SUPPLIED DATA section start

/-- R348, R458: the two commands that write bytes into a buffer or into flash change only the bytes they write. Where STATE_REC writes is
what its frame names; where UPD_BLOCK writes is the target of the session at the block's offset; every other byte of each store
reads as before. -/
def Obligations.StoresChangeOnlyWhereWritten : Prop :=
  (∀ (f : PeerFrame) (s t : State), memsOk s = true → exec (.stateRec f) s = .next t → ∀ (k : Ix) (a : Nat),
    (k = Ix.ofNum (byteAt f.payload 0) → a < beAt f.payload 1 4 ∨ beAt f.payload 1 4 + (f.payload.drop 5).length ≤ a) →
    Mem.read 0 (t.est.peerBuf.get k) a = Mem.read 0 (s.est.peerBuf.get k) a) ∧
  (∀ (h : Hdr) (off ad crc : Nat) (d : List Byte) (s t : State), memsOk s = true → exec (.updBlock h off ad crc d) s = .next t →
    (∀ (k : Ix) (a : Nat), ((curJournal s).imgType = 1 → k = (curJournal s).slot → a < off ∨ off + d.length ≤ a) →
      Mem.read 0xFF (t.upd.image.get k) a = Mem.read 0xFF (s.upd.image.get k) a) ∧
    (∀ a : Nat, ((curJournal s).imgType ≠ 1 → a < off ∨ off + d.length ≤ a) →
      Mem.read 0xFF t.upd.modelArea a = Mem.read 0xFF s.upd.modelArea a))

/-! ### The block as a whole -/

/-- The block takes its commands first in, first out: with a command at the front of the queue a step is exec of that command on the state
with the queue's rest; with no command waiting a step leaves the state as it is (the model's choice, log 1). -/
def Obligations.StepRunsTheFrontCommand : Prop :=
  (∀ (c : Instr) (rest : List Instr) (s : State), s.pending = c :: rest → step s = exec c { s with pending := rest }) ∧
  (∀ (c : Instr) (s : State), step { s with pending := c :: s.pending } = exec c s) ∧
  (∀ s : State, s.pending = [] → step s = .next s)

/-- No command changes the queue of commands that wait or what the factory set in the IDENT block (Table 19-3). -/
def Obligations.QueueAndIdentityKept : Prop :=
  ∀ (c : Instr) (s t : State), exec c s = .next t → t.pending = s.pending ∧ t.ident = s.ident

/-- R420, R443, R449, R450, R477, R479 and R36: withdrawal, the loss of the supply, power-good and the restarts of the watchdog and of a
returning reference leave what MRAM and NOR flash hold as it was, and so does clockless hold.
What a restart keeps beyond the words of these rules is the model's reading (log 40). -/
def Obligations.NonVolatileKept : Prop :=
  (∀ a b c s t, exec (.powerGood a b c) s = .next t → nonVolatileSame s t) ∧
  (∀ s t, exec .withdrawal s = .next t → nonVolatileSame s t) ∧
  (∀ s t, exec .supplyLoss s = .next t → nonVolatileSame s t) ∧
  (∀ s t, exec .watchdogExpiry s = .next t → nonVolatileSame s t) ∧
  (∀ s t, exec .clocklessHold s = .next t → nonVolatileSame s t) ∧
  (∀ r s t, exec (.referenceReturnRestart r) s = .next t → nonVolatileSame s t) ∧
  (∀ (c : Instr) (s t : State), exec c s = .next t → s.ev.next ≤ t.ev.next ∨ t.elec.step ≤ 3 ∨ c = .ledgerScan)

/-- Every byte store of the card stays in canonical form: addresses rise strictly and no listed byte equals what an unlisted address reads
as. An invariant of every step, from every state that meets it.
The canonical form is the model's own (log 53). -/
def Obligations.StoresStayCanonical : Prop := ∀ s t : State, memsOk s = true → step s = .next t → memsOk t = true

/-- What reset leaves: the values that the Reset columns of Tables 2-5, 2-6, 2-7, 13-11, 15-8, 11-9, 10-12 and 19-3 state; and the model's
invariants hold there. That the card is unpowered before its first power-good is the model's reading of R478.
(log 14.) -/
def Obligations.ResetState : Prop :=
  memsOk State.reset = true ∧ onlyActiveSends State.reset = true ∧ State.reset.pending = [] ∧ State.reset.sent = [] ∧
    State.reset.elec.powered = false ∧ State.reset.clk.pllEn = true ∧ State.reset.clk.bypass = true ∧ State.reset.clk.lock = false ∧
    State.reset.clk.div = ⟨4, 6, 12, 12, 240⟩ ∧ State.reset.clk.lockLossCnt = 0 ∧ State.reset.pair.role = .standby ∧
    State.reset.outr.owner = false ∧ State.reset.hold.mode = .off ∧ State.reset.grid.sync = false ∧
    State.reset.can.bus.zero.st = .listenOnly ∧ State.reset.can.bus.one.st = .listenOnly ∧
    State.reset.host.port.zero.mask = List.replicate 8 0xFFFFFFFF ∧ State.reset.host.port.zero.pend = List.replicate 8 0 ∧
    State.reset.host.port.one.mask = List.replicate 8 0xFFFFFFFF ∧ State.reset.host.port.one.pend = List.replicate 8 0 ∧
    State.reset.prot.zero.st = .opened ∧ State.reset.prot.one.st = .opened ∧ State.reset.prot.zero.outrTrip = false ∧
    State.reset.prot.one.outrTrip = false ∧ noSwitchConducts State.reset .zero = true ∧ noSwitchConducts State.reset .one = true

/-- R29, R44 and Table 1-5: an active module runs its firmware, and a module that is not active has both CAN buses listen-only, so that only
an active module can send on them. An invariant of every step, from every state that meets it.
The invariant speaks of the bus states; what CAN sends in each is in the frames above. -/
def Obligations.OnlyAnActiveModuleSends : Prop :=
  ∀ s t : State, onlyActiveSends s = true → step s = .next t → onlyActiveSends t = true

/-- R33 and Table 1-4: Role changes only along the transitions of the table, each with the commands that make it. A restart or a loss of power
(power-up step 3 or less) returns Role to its reset value, from which power-up step 6 sets it.
Which command makes a transition at once is the model's reading (logs 72, 73 and 109). -/
def Obligations.RoleChangesOnlyAlongItsTransitions : Prop :=
  ∀ (c : Instr) (s t : State), exec c s = .next t →
    t.pair.role = s.pair.role ∨ t.elec.step ≤ 3 ∨
    (s.pair.role = .standby ∧ t.pair.role = .active ∧
      (c = .ownerQualified ∧ s.pair.arbitrating = true ∧ t.outr.owner = true ∨
        c = .ownershipArbitration ∧ s.elec.step = 6 ∧ s.outr.owner = true ∨ c = .takeover ∧ s.outr.owner = true)) ∨
    (s.pair.role = .active ∧ t.pair.role = .standby ∧
      (c = .orderlyRelease ∧ s.outr.owner = true ∨ c = .dualActiveResolved ∧ s.outr.owner = false)) ∨
    (s.pair.role ≠ .isolated ∧ t.pair.role = .isolated ∧
      ((∃ b, c = .firmwareBoot b) ∨ c = .ownershipArbitration ∧ s.elec.step = 6 ∧ s.pair.variantMatch = false ∨
        (∃ h, c = .isolate h) ∨ (∃ f, c = .peerStatus f) ∨ (∃ x, c = .selfRelease .selfTest x) ∨ c = .safetyScan)) ∨
    (s.pair.role = .isolated ∧ t.pair.role = .standby ∧ (∃ h, c = .rejoin h) ∧ s.elec.selfTestOk = true)

/-- R44: a CAN bus enters the scheduled state only on an active module with SYNC = 1; on any transition to standby or isolated both buses are
listen-only. For every command, in every state that meets the invariant onlyActiveSends. -/
def Obligations.ScheduledOnlyOnAnActiveModule : Prop :=
  (∀ (c : Instr) (s t : State) (b : Ix), exec c s = .next t → (s.can.bus.get b).st ≠ .scheduled → (t.can.bus.get b).st = .scheduled →
    isActive s = true ∧ isActive t = true ∧ s.grid.sync = true ∧ t.grid.sync = true) ∧
  (∀ (c : Instr) (s t : State), onlyActiveSends s = true → exec c s = .next t → t.pair.role ≠ s.pair.role → t.pair.role ≠ .active →
    busesQuiet t = true)

/-- R306: a trip of string n de-energises all three coils of string n and leaves the other string as it was: the trips of the outrider, by a
comparator or by the fault loop, and every trip of the processor path, which all go through one operation. Clauses on a string
that the card ignores (R8, R37) say that its coils conduct in no state. -/
def Obligations.TripOpensItsStringOnly : Prop :=
  (∀ (x : Ix) (c : Comparator) (s : State), s.elec.powered = true →
    (testBit (s.prot.get x).outrCause c.num = true → (s.prot.get x).outrTrip = true) →
    runs (.comparatorTrip x c) s fun t => (coilsFitted s x = true → (t.prot.get x).outrTrip = true) ∧ noSwitchConducts t x = true ∧
      t.prot.get x.other = s.prot.get x.other) ∧
  (∀ (x : Ix) (s : State), s.elec.powered = true → ((s.prot.get x).fltLoop = true → (s.prot.get x).outrTrip = true) →
    runs (.faultLoopOpen x) s fun t => (coilsFitted s x = true → (t.prot.get x).outrTrip = true) ∧ noSwitchConducts t x = true ∧
      t.prot.get x.other = s.prot.get x.other) ∧
  (∀ (x : Ix) (s : State) (cause : Nat) (v : F32) (u n : Nat), (s.prot.get x).procTrip = false →
    ((procTrip s x cause v u n).prot.get x).procTrip = true ∧ noSwitchConducts (procTrip s x cause v u n) x = true ∧
      (procTrip s x cause v u n).prot.get x.other = s.prot.get x.other)

/-- R9: a module whose VARIANT differs from that of its partner goes to the isolated role with EV 041, at power-up step 6 and whenever a
PEER_STATUS shows it later, and stays isolated: REJOIN is refused while the variants differ. A module that is isolated already raises
EV 041 and stays isolated. -/
def Obligations.VariantMismatchIsolates : Prop :=
  (∀ s : State, running s = true → s.elec.step = 6 → s.pair.arbitrating = false → s.pair.role ≠ .isolated →
    s.pair.peer.isSome = true → s.pair.variantMatch = false →
    runs .ownershipArbitration s fun t => t.pair.role = .isolated ∧ newest t 41 = some [] ∧ t.outr.asserting = false) ∧
  (∀ (s : State) (f : PeerFrame), running s = true → 7 ≤ s.elec.step → s.pair.role ≠ .isolated → f.good 0x30 (· == 32) = true →
    (readPeerStatus f.payload).variant ≠ s.ident.variant →
    runs (.peerStatus f) s fun t => t.pair.role = .isolated ∧ newest t 41 = some [] ∧ t.pair.variantMatch = false) ∧
  (∀ (s : State) (h : Hdr), hostReady s h = true → alone s h = true → s.pair.role = .isolated → s.pair.peer.isSome = true →
    s.pair.variantMatch = false → runs (.rejoin h) s fun t => answered t h 0x0022 .refused 1 0 [] ∧ t.pair.role = .isolated) ∧
  (∀ (s : State) (f : PeerFrame), running s = true → 7 ≤ s.elec.step → s.pair.role = .isolated → f.good 0x30 (· == 32) = true →
    (readPeerStatus f.payload).variant ≠ s.ident.variant → s.pair.peer = none ∨ s.pair.variantMatch = true →
    runs (.peerStatus f) s fun t => t.pair.role = .isolated ∧ newest t 41 = some [] ∧ t.pair.variantMatch = false) ∧
  (∀ s : State, s.pair.role = .isolated → runs .ownershipArbitration s fun t => t.pair.role = .isolated ∧
    (running s = true → s.elec.step = 6 → s.pair.arbitrating = false → s.pair.peer.isSome = true → s.pair.variantMatch = false →
      newest t 41 = some []))

/-- R429: a read of LEDG_NEXT_LO or LEDG_FLOOR_LO through a port latches all 64 bits for that port, and a later read of the matching HI register
through the same port returns the latched half, whatever the value has become since. -/
def Obligations.LedgerHalvesAreLatched : Prop :=
  (∀ (p : Ix) (s : State), clocked s = true → portUp s p = true → s.elec.fw = true →
    bar0Read s p 0x0E84 = regWord s.ev.next ∧ bar0Read s p 0x0E8C = regWord s.ev.floor) ∧
  (∀ (p : Ix) (s u : State), clocked s = true → portUp s p = true → s.elec.fw = true →
    clocked u = true → portUp u p = true → u.elec.fw = true →
    (runs (.latchedLoRead p 0x0E84) s fun t => KV.get? (u.host.port.get p).latch 0x0E84 = KV.get? (t.host.port.get p).latch 0x0E84 →
      bar0Read u p 0x0E88 = regWord (s.ev.next / 2 ^ 32)) ∧
    (runs (.latchedLoRead p 0x0E8C) s fun t => KV.get? (u.host.port.get p).latch 0x0E8C = KV.get? (t.host.port.get p).latch 0x0E8C →
      bar0Read u p 0x0E90 = regWord (s.ev.floor / 2 ^ 32))) ∧
  (∀ (p : Ix) (s : State), runs (.latchedLoRead p 0x0E84) s fun t =>
    (t.host.port.get p.other).latch = (s.host.port.get p.other).latch)

/-- R151: on the MSC2-S15 front end 1 is not fitted: FE1_STAT.PRESENT and every other field of front end 1 read 0, in every state in which
the port answers, and no tick gives it a value. -/
def Obligations.UnfittedFrontEndReadsZero : Prop :=
  (∀ (s : State) (p : Ix) (off : Nat), s.ident.variant = 2 → clocked s = true → portUp s p = true →
    off ∈ [0x0404, 0x0418, 0x041C, 0x0430, 0x0434, 0x0438, 0x043C] → bar0Read s p off = 0) ∧
  (∀ (s : State) (n : Nat) (i : FeIn), s.ident.variant = 2 → (feTick s .one n i).1 = s) ∧
  (∀ (s : State) (p : Ix), s.ident.variant ≠ 2 → clocked s = true → portUp s p = true → s.elec.fw = true →
    (bar0Read s p 0x0404).toNat % 2 = 1)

SUPPLIED DATA section end

PROBLEM DETAILS: Of the entries above, transcribe exactly those lines that fall between the line containing "def Obligations.QueueAndIdentityKept : Prop" and the line containing "The canonical form", together with those two lines.

OUTPUT OF THE TASK:
def Obligations.QueueAndIdentityKept : Prop :=
  ∀ (c : Instr) (s t : State), exec c s = .next t → t.pending = s.pending ∧ t.ident = s.ident

/-- R420, R443, R449, R450, R477, R479 and R36: withdrawal, the loss of the supply, power-good and the restarts of the watchdog and of a
returning reference leave what MRAM and NOR flash hold as it was, and so does clockless hold.
What a restart keeps beyond the words of these rules is the model's reading (log 40). -/
def Obligations.NonVolatileKept : Prop :=
  (∀ a b c s t, exec (.powerGood a b c) s = .next t → nonVolatileSame s t) ∧
  (∀ s t, exec .withdrawal s = .next t → nonVolatileSame s t) ∧
  (∀ s t, exec .supplyLoss s = .next t → nonVolatileSame s t) ∧
  (∀ s t, exec .watchdogExpiry s = .next t → nonVolatileSame s t) ∧
  (∀ s t, exec .clocklessHold s = .next t → nonVolatileSame s t) ∧
  (∀ r s t, exec (.referenceReturnRestart r) s = .next t → nonVolatileSame s t) ∧
  (∀ (c : Instr) (s t : State), exec c s = .next t → s.ev.next ≤ t.ev.next ∨ t.elec.step ≤ 3 ∨ c = .ledgerScan)

/-- Every byte store of the card stays in canonical form: addresses rise strictly and no listed byte equals what an unlisted address reads
as. An invariant of every step, from every state that meets it.
The canonical form is the model's own (log 53). -/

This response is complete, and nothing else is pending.